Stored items
-.-.-

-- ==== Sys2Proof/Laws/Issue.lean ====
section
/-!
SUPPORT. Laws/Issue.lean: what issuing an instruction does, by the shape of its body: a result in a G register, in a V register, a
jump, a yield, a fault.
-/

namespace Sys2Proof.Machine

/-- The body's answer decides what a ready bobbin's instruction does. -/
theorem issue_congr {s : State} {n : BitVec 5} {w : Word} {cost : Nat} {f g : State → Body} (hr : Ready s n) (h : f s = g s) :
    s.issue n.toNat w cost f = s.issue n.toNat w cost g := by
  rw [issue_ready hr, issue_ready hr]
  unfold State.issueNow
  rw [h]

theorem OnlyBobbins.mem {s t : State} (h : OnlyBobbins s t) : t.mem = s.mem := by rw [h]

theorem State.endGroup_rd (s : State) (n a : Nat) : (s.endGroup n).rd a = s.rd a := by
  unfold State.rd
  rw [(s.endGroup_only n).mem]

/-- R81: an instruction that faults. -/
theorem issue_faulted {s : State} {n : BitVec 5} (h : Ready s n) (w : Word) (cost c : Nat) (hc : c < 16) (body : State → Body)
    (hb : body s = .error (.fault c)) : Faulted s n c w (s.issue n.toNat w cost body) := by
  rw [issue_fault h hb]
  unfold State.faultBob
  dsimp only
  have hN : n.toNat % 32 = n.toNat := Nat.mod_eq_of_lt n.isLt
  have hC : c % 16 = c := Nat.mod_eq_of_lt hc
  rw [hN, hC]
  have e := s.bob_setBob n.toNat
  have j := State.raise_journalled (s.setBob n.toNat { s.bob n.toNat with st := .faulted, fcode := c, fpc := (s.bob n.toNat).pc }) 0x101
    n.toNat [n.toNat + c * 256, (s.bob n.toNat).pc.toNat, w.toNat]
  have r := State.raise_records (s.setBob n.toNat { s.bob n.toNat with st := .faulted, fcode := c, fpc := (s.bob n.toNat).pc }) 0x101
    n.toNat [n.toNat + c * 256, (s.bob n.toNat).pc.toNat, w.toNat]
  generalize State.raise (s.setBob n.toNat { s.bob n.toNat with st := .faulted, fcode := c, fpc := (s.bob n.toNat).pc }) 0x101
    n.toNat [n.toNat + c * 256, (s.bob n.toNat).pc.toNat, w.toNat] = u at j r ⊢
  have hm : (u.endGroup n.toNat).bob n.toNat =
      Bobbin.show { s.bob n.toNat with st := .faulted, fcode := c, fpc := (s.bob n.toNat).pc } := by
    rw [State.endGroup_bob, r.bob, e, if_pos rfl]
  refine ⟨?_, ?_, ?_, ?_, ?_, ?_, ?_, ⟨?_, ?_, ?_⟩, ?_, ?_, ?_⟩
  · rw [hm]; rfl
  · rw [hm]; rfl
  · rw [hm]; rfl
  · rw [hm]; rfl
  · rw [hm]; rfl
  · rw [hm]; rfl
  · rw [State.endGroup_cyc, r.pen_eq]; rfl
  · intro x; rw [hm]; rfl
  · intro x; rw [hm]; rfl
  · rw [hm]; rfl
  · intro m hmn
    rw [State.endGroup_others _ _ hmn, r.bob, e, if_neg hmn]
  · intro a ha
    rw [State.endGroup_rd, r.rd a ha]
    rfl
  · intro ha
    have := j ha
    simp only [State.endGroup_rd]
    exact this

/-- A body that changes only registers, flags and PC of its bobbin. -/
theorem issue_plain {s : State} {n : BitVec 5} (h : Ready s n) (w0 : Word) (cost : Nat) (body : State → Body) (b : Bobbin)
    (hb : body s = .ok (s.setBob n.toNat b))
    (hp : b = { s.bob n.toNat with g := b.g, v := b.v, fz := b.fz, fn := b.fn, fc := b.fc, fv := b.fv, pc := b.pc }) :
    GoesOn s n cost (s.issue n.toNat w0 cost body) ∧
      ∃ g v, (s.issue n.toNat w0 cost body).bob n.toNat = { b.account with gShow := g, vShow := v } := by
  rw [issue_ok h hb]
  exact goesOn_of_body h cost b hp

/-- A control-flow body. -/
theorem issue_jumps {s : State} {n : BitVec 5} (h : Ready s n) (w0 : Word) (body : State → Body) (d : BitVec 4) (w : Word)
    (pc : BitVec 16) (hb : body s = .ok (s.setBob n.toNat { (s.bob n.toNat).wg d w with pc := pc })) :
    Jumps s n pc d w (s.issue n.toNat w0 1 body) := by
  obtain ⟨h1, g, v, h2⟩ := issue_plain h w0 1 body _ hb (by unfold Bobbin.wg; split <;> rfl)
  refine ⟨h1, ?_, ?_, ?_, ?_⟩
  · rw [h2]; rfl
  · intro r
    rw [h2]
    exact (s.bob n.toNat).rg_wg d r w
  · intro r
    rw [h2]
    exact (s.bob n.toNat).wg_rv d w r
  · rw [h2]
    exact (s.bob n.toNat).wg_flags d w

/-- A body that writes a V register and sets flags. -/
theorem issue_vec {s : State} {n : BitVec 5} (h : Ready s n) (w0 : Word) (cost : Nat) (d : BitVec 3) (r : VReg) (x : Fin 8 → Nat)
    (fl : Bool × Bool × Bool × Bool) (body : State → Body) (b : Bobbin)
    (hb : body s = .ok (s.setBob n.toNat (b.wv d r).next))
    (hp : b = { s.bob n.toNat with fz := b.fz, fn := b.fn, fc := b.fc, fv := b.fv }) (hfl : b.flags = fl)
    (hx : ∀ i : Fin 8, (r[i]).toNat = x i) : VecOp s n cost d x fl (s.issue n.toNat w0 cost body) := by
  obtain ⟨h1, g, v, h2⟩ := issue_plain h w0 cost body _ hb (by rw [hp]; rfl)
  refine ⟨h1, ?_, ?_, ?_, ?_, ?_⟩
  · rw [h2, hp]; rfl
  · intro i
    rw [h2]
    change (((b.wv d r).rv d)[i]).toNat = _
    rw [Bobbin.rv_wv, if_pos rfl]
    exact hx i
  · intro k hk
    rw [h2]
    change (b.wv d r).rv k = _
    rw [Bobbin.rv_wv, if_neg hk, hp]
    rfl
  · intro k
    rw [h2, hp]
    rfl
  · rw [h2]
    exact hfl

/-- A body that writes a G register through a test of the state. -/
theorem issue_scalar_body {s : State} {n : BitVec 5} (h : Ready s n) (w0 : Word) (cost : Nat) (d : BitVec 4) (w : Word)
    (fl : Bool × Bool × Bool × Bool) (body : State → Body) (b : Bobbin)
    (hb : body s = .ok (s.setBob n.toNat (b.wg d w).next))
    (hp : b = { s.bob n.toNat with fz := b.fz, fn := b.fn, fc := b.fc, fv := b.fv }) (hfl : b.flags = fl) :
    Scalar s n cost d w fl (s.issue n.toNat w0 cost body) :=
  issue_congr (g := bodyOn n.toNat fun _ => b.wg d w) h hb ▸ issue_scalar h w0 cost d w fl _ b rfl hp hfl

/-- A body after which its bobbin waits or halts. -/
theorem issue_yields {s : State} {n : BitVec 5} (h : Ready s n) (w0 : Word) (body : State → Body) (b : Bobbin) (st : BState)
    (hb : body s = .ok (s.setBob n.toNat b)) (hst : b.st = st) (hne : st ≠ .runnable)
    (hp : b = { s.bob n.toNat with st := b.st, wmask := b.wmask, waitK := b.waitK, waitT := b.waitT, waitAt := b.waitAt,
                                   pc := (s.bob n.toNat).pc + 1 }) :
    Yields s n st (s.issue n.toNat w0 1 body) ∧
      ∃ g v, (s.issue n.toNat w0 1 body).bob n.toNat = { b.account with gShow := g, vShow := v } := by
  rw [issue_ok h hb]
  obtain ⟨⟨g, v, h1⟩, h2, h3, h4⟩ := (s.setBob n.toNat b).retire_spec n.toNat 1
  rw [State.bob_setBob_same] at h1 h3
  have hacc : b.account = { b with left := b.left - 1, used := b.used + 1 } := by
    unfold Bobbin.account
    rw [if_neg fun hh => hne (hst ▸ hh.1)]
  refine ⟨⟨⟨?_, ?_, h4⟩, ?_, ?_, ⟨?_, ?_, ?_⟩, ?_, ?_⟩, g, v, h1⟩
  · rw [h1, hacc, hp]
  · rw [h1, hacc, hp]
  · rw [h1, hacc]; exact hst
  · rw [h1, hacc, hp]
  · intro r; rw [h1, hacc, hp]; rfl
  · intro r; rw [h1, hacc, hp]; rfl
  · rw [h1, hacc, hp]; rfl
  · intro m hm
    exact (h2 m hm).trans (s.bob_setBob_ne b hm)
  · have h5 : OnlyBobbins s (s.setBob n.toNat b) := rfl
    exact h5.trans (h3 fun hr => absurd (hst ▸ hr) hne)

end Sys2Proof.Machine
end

-.-.-

• [Work required]: Within the entries, find all lines holding "that" and copy each one.

• [Task response]:
/-- R81: an instruction that faults. -/
/-- A body that changes only registers, flags and PC of its bobbin. -/
/-- A body that writes a V register and sets flags. -/
/-- A body that writes a G register through a test of the state. -/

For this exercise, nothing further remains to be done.